Defending Liberty the Best Way
Tibor R. Machan
When liberty is attacked by its critics and enemies, often defenders pull out the skeptical ploy: "No one can know right from wrong, so no one may force others to comply with any standards of right versus wrong. Who can tell how we ought to act? And if no one can, as surely no one can, then no one may force anyone to do the right thing. It would be shooting in the dark."
The famous American classical liberal/libertarian, the late Milton Friedman, put it this way in an interview he gave in 1975 in Reason Magazine: "I think that the crucial question that anybody who believes in freedom has to ask himself is whether to let another man be free to sin. If you really know what sin is, if you could be absolutely certain that you had the revealed truth, then you could not let another man sin. You have to stop him." He also wrote, in his famous book, Capitalism and Freedom: “The liberal conceives of men as imperfect beings. He regards the problem of social organization to be as much a negative problem of preventing ‘bad’ people from doing harm as of enabling ‘good’ people to do good; and, of course, ‘bad’ and ‘good’ people may be the same people, depending on who is judging them.”
It is well known that Friedman was a great champion of human liberty. He supported his position, however, by claiming that no one can “really know what sin is.” And he argued that “if you could be absolutely certain that you had the revealed truth, [then] you could not let another man sin.”
This is a pivotal matter and doesn't really help support human liberty very much, although it has some notable champions, such as Professor Richard Epstein of the University of Chicago. In his book Skepticism and Freedom: A Modern Case for Classical Liberalism Epstein lays out in great detail this line of support for the free society. Don't interfere with people so as to promote some valuable goal because, well, you cannot know what is valuable.
There is something seriously amiss with this way of defending human liberty and the free society. It can be made evident without too much difficulty. The bottom line is that very few people actually believe that one cannot know what is right versus wrong. Our criminal law certainly assumes the opposite, so many defendants are sent to prison for doing the criminally wrong thing (which is often supported by our supposedly knowledge of what is morally wrong). Parents, surely, profess to know right versus wrong when they rear their children. And as far as our conduct is concerned, it is totally unrealistic to hold that when we try to do what is right and refrain from doing what is wrong, we could accept that are always in the dark.

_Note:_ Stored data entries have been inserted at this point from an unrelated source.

/-- R440, R445, R404: `OWWBYTE` writes the eight slots of its byte, `OWRBYTE` reads a byte, least-significant bit first. -/
def Obligations.ByteCommandsComplete : Prop :=
  (∀ (s : State) (w : Word) (args : Quad), s.b.seq = .exec ⟨w, args, ⟨0, 0⟩, []⟩ →
    ∃ s1, execTimes 16 .bOwwbyte s = .next s1 ∧
      exec .bOwwbyte s1 = .next (s.endB { s.b.regs with done := true, err := .ok } s.b.sp (s.b.time + 640)
        (s.b.trace ++ writeByteTrace (args.r0.extractLsb' 0 8)) s.owline)) ∧
  (∀ (s : State) (w : Word) (args : Quad) (v : Byte) (rest : List Bool),
    s.b.seq = .exec ⟨w, args, ⟨0, 0⟩, []⟩ → s.owline = bitsOfByte v ++ rest →
    ∃ s1, execTimes 32 .bOwrbyte s = .next s1 ∧
      exec .bOwrbyte s1 = .next (s.endB
        { s.b.regs with done := true, err := .ok, res := { s.b.regs.res with r0 := v.setWidth 32 } }
        s.b.sp (s.b.time + 480) (s.b.trace ++ readByteTrace v) rest))

/-- R450: `OWINIT`, its reset answered by a presence pulse, sends skip-ROM, write-scratchpad and its three payload bytes
in order, and completes; 4160 µs. -/
def Obligations.OwinitCompletes : Prop :=
  ∀ (s : State) (w : Word) (args : Quad) (rest : List Bool),
    s.b.seq = .exec ⟨w, args, ⟨0, 0⟩, []⟩ → s.owline = false :: rest →
    ∃ s1, execTimes 84 .bOwinit s = .next s1 ∧
      exec .bOwinit s1 = .next (s.endB { s.b.regs with done := true, err := .ok } s.b.sp (s.b.time + 4160)
        (s.b.trace ++ resetTrace false ++ writeByteTrace 0xCC ++ writeByteTrace 0x4E ++
          writeByteTrace (args.r0.extractLsb' 0 8) ++ writeByteTrace (args.r0.extractLsb' 8 8) ++
          writeByteTrace (args.r0.extractLsb' 16 8)) rest)

/-- R450, R460, R470: with no presence pulse, `OWINIT`, `OWCONV` and `OWRSP` end with `DEVICE_NOT_FOUND` right after the
reset slot, before any byte is sent, and commit nothing. -/
def Obligations.AbsentDeviceEndsCommand : Prop :=
  ∀ (i : Instr) (s : State) (w : Word) (args : Quad) (rest : List Bool),
    i ∈ [Instr.bOwinit, .bOwconv, .bOwrsp] → s.b.seq = .exec ⟨w, args, ⟨0, 0⟩, []⟩ → s.owline = true :: rest →
    ∃ s1, execTimes 4 i s = .next s1 ∧
      exec i s1 = .next (s.endB { s.b.regs with done := true, err := .deviceNotFound } s.b.sp (s.b.time + 960)
        (s.b.trace ++ resetTrace true) rest)

/-- R460: an `OWCONV` whose polls read 0 `k` times and then 1 (`k` below 750) completes in 36 + 5 (k + 1) steps with
the number of polls; the exact trace and line time. -/
def Obligations.OwconvEndsAtPoll : Prop :=
  ∀ (s : State) (w : Word) (args : Quad) (k : Nat) (rest : List Bool),
    k < 750 → s.b.seq = .exec ⟨w, args, ⟨0, 0⟩, []⟩ → s.owline = false :: (List.replicate k false ++ true :: rest) →
    ∃ s1, execTimes (40 + 5 * k) .bOwconv s = .next s1 ∧
      exec .bOwconv s1 = .next (s.endB
        { s.b.regs with done := true, err := .ok, res := { s.b.regs.res with r0 := BitVec.ofNat 32 (k + 1) } }
        s.b.sp (s.b.time + 1240 + 1060 * (k + 1))
        (s.b.trace ++ resetTrace false ++ writeByteTrace 0xCC ++ writeByteTrace 0x44 ++
          (List.replicate k busyPollTrace).flatten ++ readBitTrace true) rest)
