-- ==== Sys2Proof/Tests/Slice0.lean ====
section
/-! SUPPORT. Tests on words and values written out from the spec (30_encoding.md, 95_test_vectors.md), each about one step
on a small state, and a witness for the hypotheses of each statement. -/

namespace Sys2Proof.Tests

open Sys2Proof Sys2Proof.Machine

/-! ### Helpers -/

/-- Channel A running the word `op` after `k` primitives. -/
def atA (op : Word) (args : Quad) (valid : Bool) (cal : Cal) (k : Nat) (staged : List (List Byte)) (i2c : List I2cAnswer) :
    State :=
  { State.reset with
    i2c := i2c
    schedule := [.cha]
    a := { ChanA.reset with
      cal := cal
      regs := { Regs.reset with valid := valid, lastop := op.extractLsb' 0 8 }
      seq := .exec ⟨op, args, 0x76, .prim k, staged⟩ } }

/-- Channel B running the word `op` at a position. -/
def atB (op : Word) (args : Quad) (line sub : Nat) (staged : List Bool) (owline : List Bool) : State :=
  { State.reset with
    owline := owline
    schedule := [.chb]
    b := { ChanB.reset with
      regs := { Regs.reset with lastop := op.extractLsb' 0 8 }
      seq := .exec ⟨op, args, ⟨line, sub⟩, staged⟩ } }

/-- Four arguments with only the first two not 0. -/
def args2 (x y : Word) : Quad := ⟨x, y, 0, 0⟩

/-- The state after one step of an instruction. -/
def after (i : Instr) (s : State) : State :=
  match exec i s with
  | .next t => t
  | .fault _ => State.reset
  | .refused _ => State.reset

/-- A state whose next turn is the host's, with one statement to perform. -/
def hostWith (st : HostStmt) (s : State) : State := { s with schedule := [.host], host := ⟨[st], []⟩ }

/-- The reference calibration of V-LD1. -/
def refCal : Cal :=
  ⟨27504, 26435, -1000, 36477, -10685, 3024, 2855, 140, -7, 15500, -14600, 6000, 75, 362, 0, 313, 50, 30⟩

/-- The samples of V-OW9 after the presence sample: the bytes 50 05 4B 46 7F FF 0C 10 1C. -/
def scratchpadLevels : List Bool :=
  [0x50, 0x05, 0x4B, 0x46, 0x7F, 0xFF, 0x0C, 0x10, 0x1C].flatMap fun v : Byte => bitsOfByte v

/-! ### Well-formedness: the one check there is -/

theorem test_wellFormed_refuses_len_32 : (Instr.bCrc8 32).wellFormed = false := by decide

theorem test_wellFormed_admits_len_31 : (Instr.bCrc8 31).wellFormed = true := by decide

/-! ### Decoding: every row, from the words of R153, R154 and R170 -/

theorem test_decode_channelA_bus :
    decode .a 0x00000001 = .ok .aId ∧ decode .a 0x00000002 = .ok .aSrst ∧ decode .a 0x00000003 = .ok .aLdcal ∧
    decode .a 0x00000004 = .ok .aCfg ∧ decode .a 0x00000005 = .ok .aStat ∧ decode .a 0x00000006 = .ok .aRdraw := by decide

theorem test_decode_channelA_pure :
    decode .a 0x00000008 = .ok .aCompt ∧ decode .a 0x00000009 = .ok .aCompp ∧ decode .a 0x0000000A = .ok .aCompp64 ∧
    decode .a 0x0000000B = .ok .aComph ∧ decode .a 0x0000000C = .ok .aComphf ∧ decode .a 0x0000000D = .ok .aEst := by decide

theorem test_decode_channelB_slots :
    decode .b 0x00000010 = .ok .bOwrst ∧ decode .b 0x00000011 = .ok .bOwwbit ∧ decode .b 0x00000012 = .ok .bOwrbit ∧
    decode .b 0x00000013 = .ok .bOwwbyte ∧ decode .b 0x00000014 = .ok .bOwrbyte := by decide

theorem test_decode_channelB_device :
    decode .b 0x00000018 = .ok .bOwinit ∧ decode .b 0x00000019 = .ok .bOwconv ∧ decode .b 0x0000001A = .ok .bOwrsp ∧
    decode .b 0x0000001B = .ok .bOwdec := by decide

/-- V-DE8 to V-DE11: `LEN` in bits 12:8. -/
theorem test_decode_crc8 :
    decode .b 0x00000020 = .ok (.bCrc8 0) ∧ decode .b 0x00001020 = .ok (.bCrc8 16) ∧
    decode .b 0x00001120 = .ok (.bCrc8 17) ∧ decode .b 0x00001F20 = .ok (.bCrc8 31) := by decide

theorem test_decode_bus_bytes :
    decodeBus 0xCC = .ok .owSkipRom ∧ decodeBus 0x44 = .ok .owConvertT ∧ decodeBus 0xBE = .ok .owReadScratchpad ∧
    decodeBus 0x4E = .ok .owWriteScratchpad ∧ decodeBus 0x45 = .error .unknownBusByte := by decide

/-- V-DE3 to V-DE7. -/
theorem test_decode_rejects_channelA :
    decode .a 0x00000007 = .error .unknownOpcode ∧ decode .a 0x00000010 = .error .unknownOpcode ∧
    decode .a 0x00000101 = .error .lenNotZero ∧ decode .a 0x00002001 = .error .reservedBits ∧
    decode .a 0x00000000 = .error .unknownOpcode := by decide

/-- V-DE12 to V-DE15. -/
theorem test_decode_rejects_channelB :
    decode .b 0x80000020 = .error .reservedBits ∧ decode .b 0x00000001 = .error .unknownOpcode ∧
    decode .b 0x00000015 = .error .unknownOpcode ∧ decode .b 0x00000119 = .error .lenNotZero := by decide

theorem test_decodeTableWord :
    decodeTableWord 32 0x0000000D = some .aEst ∧ decodeTableWord 32 0x00000720 = some (.bCrc8 7) ∧
    decodeTableWord 8 0xBE = some .owReadScratchpad ∧ decodeTableWord 32 0x00000007 = none := by decide

theorem test_encode : encode (.bCrc8 7) = 0x00000720 ∧ encode .aCfg = 0x00000004 ∧ encode .owConvertT = 0x44 := by decide

/-! ### Channel A: the bus commands (95_test_vectors.md section 3) -/

/-- V-ID2. -/
theorem test_id_wrong_sensor :
    (after .aId (atA 1 .zero false .zero 1 [[0x58]] [])).a.regs.res = ⟨1, 0x58, 0, 0⟩ := by decide

/-- V-ID7: the answer raises the code; the command is still running. -/
theorem test_id_nack :
    (after .aId (atA 1 .zero false .zero 0 [] [.addrNack])).a.seq =
      .exec ⟨1, .zero, 0x76, .raised .deviceNotFound, []⟩ := by decide

/-- V-SR1. -/
theorem test_srst_write :
    (after .aSrst (atA 2 .zero true .zero 0 [] [.ok []])).a.trace = [.memWrite 0x76 0xE0 [0xB6] (.ok [])] := by decide

theorem test_srst_clears_valid : (after .aSrst (atA 2 .zero true refCal 1 [] [])).a.regs.valid = false := by decide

But not only is moral skepticism not widely accepted by people throughout the world, it is illogical to maintain the position. To start with a very plain case, even to say that "one should not interfere with others" is to commit oneself to a position on what is right versus wrong. This is the moral imperative requiring respect for others' liberty. You are saying, clearly, that people ought to refrain from intrusive conduct toward their fellows, which is a moral or normative judgment if anything is.

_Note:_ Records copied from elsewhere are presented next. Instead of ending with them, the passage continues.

-- ==== Sys2Proof/WellFormed.lean ====
section
/-! DEFINITION. Which instructions are well formed: a word that passes every static check of R65 and holds a literal exactly
when one of its sources is the literal code (R51). An event row is no word: any event is well formed. -/

namespace Sys2Proof

open Machine

/-- The literal word is present exactly when a source field holds code 0x1FF (R51). -/
def Instr.litOk (i : Instr) : Bool :=
  match formOf i with
  | .full r f => f.lit.isSome == decide (litCount r f > 0)
  | _ => true

/-- A word the part takes as an instruction: no cause of R65 that does not depend on the launch, and its literal in place. -/
def Instr.WellFormed (i : Instr) : Bool := (checkInstr i).isNone && i.litOk

/-- The instruction stands in memory as a word. -/
def Instr.isWord (i : Instr) : Bool :=
  match formOf i with
  | .event => false
  | _ => true

end Sys2Proof
end

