/-- A DBG_STEP of a job is in progress: what runs of the job meanwhile is the step's (R477). -/
def stepsJob (s : State) (key : Nat) : Bool :=
  match s.stepping with
  | some st => (match s.context? st.ctx with | some c => c.jobKey == key | none => false)
  | none => false

/-- The key under which the bytes of a peer page stand in State. -/
def peerKey (job chip va : Nat) : Nat := (job * 1024 + chip) * 2 ^ 57 + va

/-- What a target chip answers to a request, by its own contexts and tables: what the latest news of it says, else a free choice (log
entry 10). -/
def peerAnswer (s : State) (job chip va : Nat) (w : Bool) : PeerAnswer :=
  match s.peerSays.find? fun p => p.1 == peerKey job chip va / 65536 && p.2.1 == w with
  | some p => p.2.2
  | none => if Config.peerAllows s.free chip job va w then .performs else .denies

/-- A request leaves the chip once, and stands asked while its target holds it (R397, R402). -/
def askPeer (s : State) (m : FabricMsg) (holds : Bool) : State :=
  { s with
    outbox := if s.peerAsked.contains m then s.outbox else s.outbox ++ [m]
    peerAsked := if holds then m :: s.peerAsked.filter (· != m) else s.peerAsked.filter (· != m) }

/-- One outside event on another chip (R402). -/
def PeerNews.apply (s : State) : PeerNews → State
  | .bytes at_ data bad =>
    { s with
      peerMem := Memory.write s.peerMem at_ data
      peerBad := if bad then addPoison s.peerBad at_ data.length else clearPoison s.peerBad at_ data.length }
  | .answer page w a => { s with peerSays := (page, w, a) :: s.peerSays.filter fun p => !(p.1 == page && p.2.1 == w) }

/-- The news of other chips that are due. -/
def takeNews (s : State) : State :=
  let due := s.peerNews.filter fun n => decide (n.1 ≤ s.clock)
  due.foldl (fun s n => n.2.apply s) { s with peerNews := s.peerNews.filter fun n => !decide (n.1 ≤ s.clock) }

/-- A leaf with PIN pins the frame it leads to, for its page; one without does so no more (R117). -/
def notePin (s : State) (e : Word) (ctx va pa : Nat) : State :=
  let p : Pin := ⟨pa / 65536, ctx, va / 65536⟩
  if ptePin e = s.pins.contains p then s
  else { s with pins := if ptePin e then p :: s.pins else s.pins.filter fun x => x != p }

/-- Permission, seal and peer checks on a leaf, then its target (R392, R395, R402). A request to a peer carries the job, the chip and the
access with its size and data, and a walk alone asks for no byte; while the job is frozen it stays with its sender, but for a step's (R473,
R477). -/
def leafEnd (s : State) (c : Context) (e : Word) (bits va : Nat) (acc : Access) (n : Nat) (data : List Byte) : State × Except XlErr Target :=
  if !permits e acc then (s, .error .access)
  else
    match leafTarget e bits va with
    | .local pa => if accWrites acc && s.isSealed pa then (s, .error .access) else (notePin s e c.ctx va pa, .ok (.local pa))
    | .peer chip v =>
      let runs := s.jobState c.jobKey == .running
      if !runs && !stepsJob s c.jobKey then (s, .error .held)
      else
        let a := peerAnswer s c.job chip v (accWrites acc)
        let s := if n = 0 then s else askPeer s (.request c.job (Config.chipNumber % 768) chip v acc n data !runs) (a == .holds)
        match a with
        | .performs => (s, .ok (.peer (c.job * 1024 + chip) v))
        | .denies => (s, .error .access)
        | .holds => (s, .error .held)
    | .host a => (s, .ok (.host a))

/-- The TLBs an agent's walks go through, with their sizes (R394): a core's own, numbered as the core, and its cluster's, numbered from
1024; the agents of no core keep leaves under their own numbers. -/
def tlbsOf (agent : Nat) : List (Nat × Nat) := if agent < coreCount then [(agent, 512), (1024 + agent / 8, 8192)] else [(agent, 512)]

/-- A leaf in a TLB of the agent that serves this access (R393, R394). -/
def tlbHit (s : State) (core : Nat) (ctx va : Nat) (acc : Access) : Option TlbEntry :=
  s.tlb.find? fun t =>
    (tlbsOf core).any (fun n => n.1 == t.tlb) && t.ctx == ctx && t.base == va / 2 ^ t.bits && (!accWrites acc || pteD t.pte)

/-- Put a leaf into one TLB, in place of an older one of the same page; the leaf put there longest ago gives way when the TLB is full
(R394; log entry 71). -/
def tlbPut (ctx va bits : Nat) (e : Word) (ts : List TlbEntry) (n : Nat × Nat) : List TlbEntry :=
  let t : TlbEntry := ⟨n.1, ctx, va / 2 ^ bits, bits, e⟩
  if ts.contains t then ts
  else
    let mine := ts.filter fun x => x.tlb == n.1 && !(x.ctx == ctx && x.base == t.base && x.bits == bits)
    t :: mine.take (n.2 - 1) ++ ts.filter fun x => x.tlb != n.1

But what about Milton Friedman's claim that if one knows what sin is--what doing wrong is--one must stop it? Well, it is wrong. When people are required to do the right thing or avoid doing what is wrong, they must do this of their own free will. Otherwise their conduct has no moral significance. Forcing others to be good is an oxymoron. Doing what is right or not doing what is wrong has to be a matter of choice to be morally worthwhile. The only time one may intrude on others who do the wrong thing is if what they do amounts to intruding on their fellows, as in murder, theft, assault, rape, etc. When their wrongdoing is peaceful, no interference is justified.
That is what lies at the heart of human freedom: it is absolutely necessary for the morally significant life (although it is also very useful). That is why the nanny state, authoritarianism, paternalism, and totalitarianism are all very bad ideas--they promote treating people without regard to their moral agency, their responsibility to lead a moral life of their own free choices.
Knowing someone else is doing wrong, sinning or being vicious, doesn't justify interference. One may advocate that such people improve themselves but not force them to do so, not unless self-defense of the defense of innocent victims is involved. Everything else that is right needs to be done voluntarily. Otherwise the very humanity of people is being denied.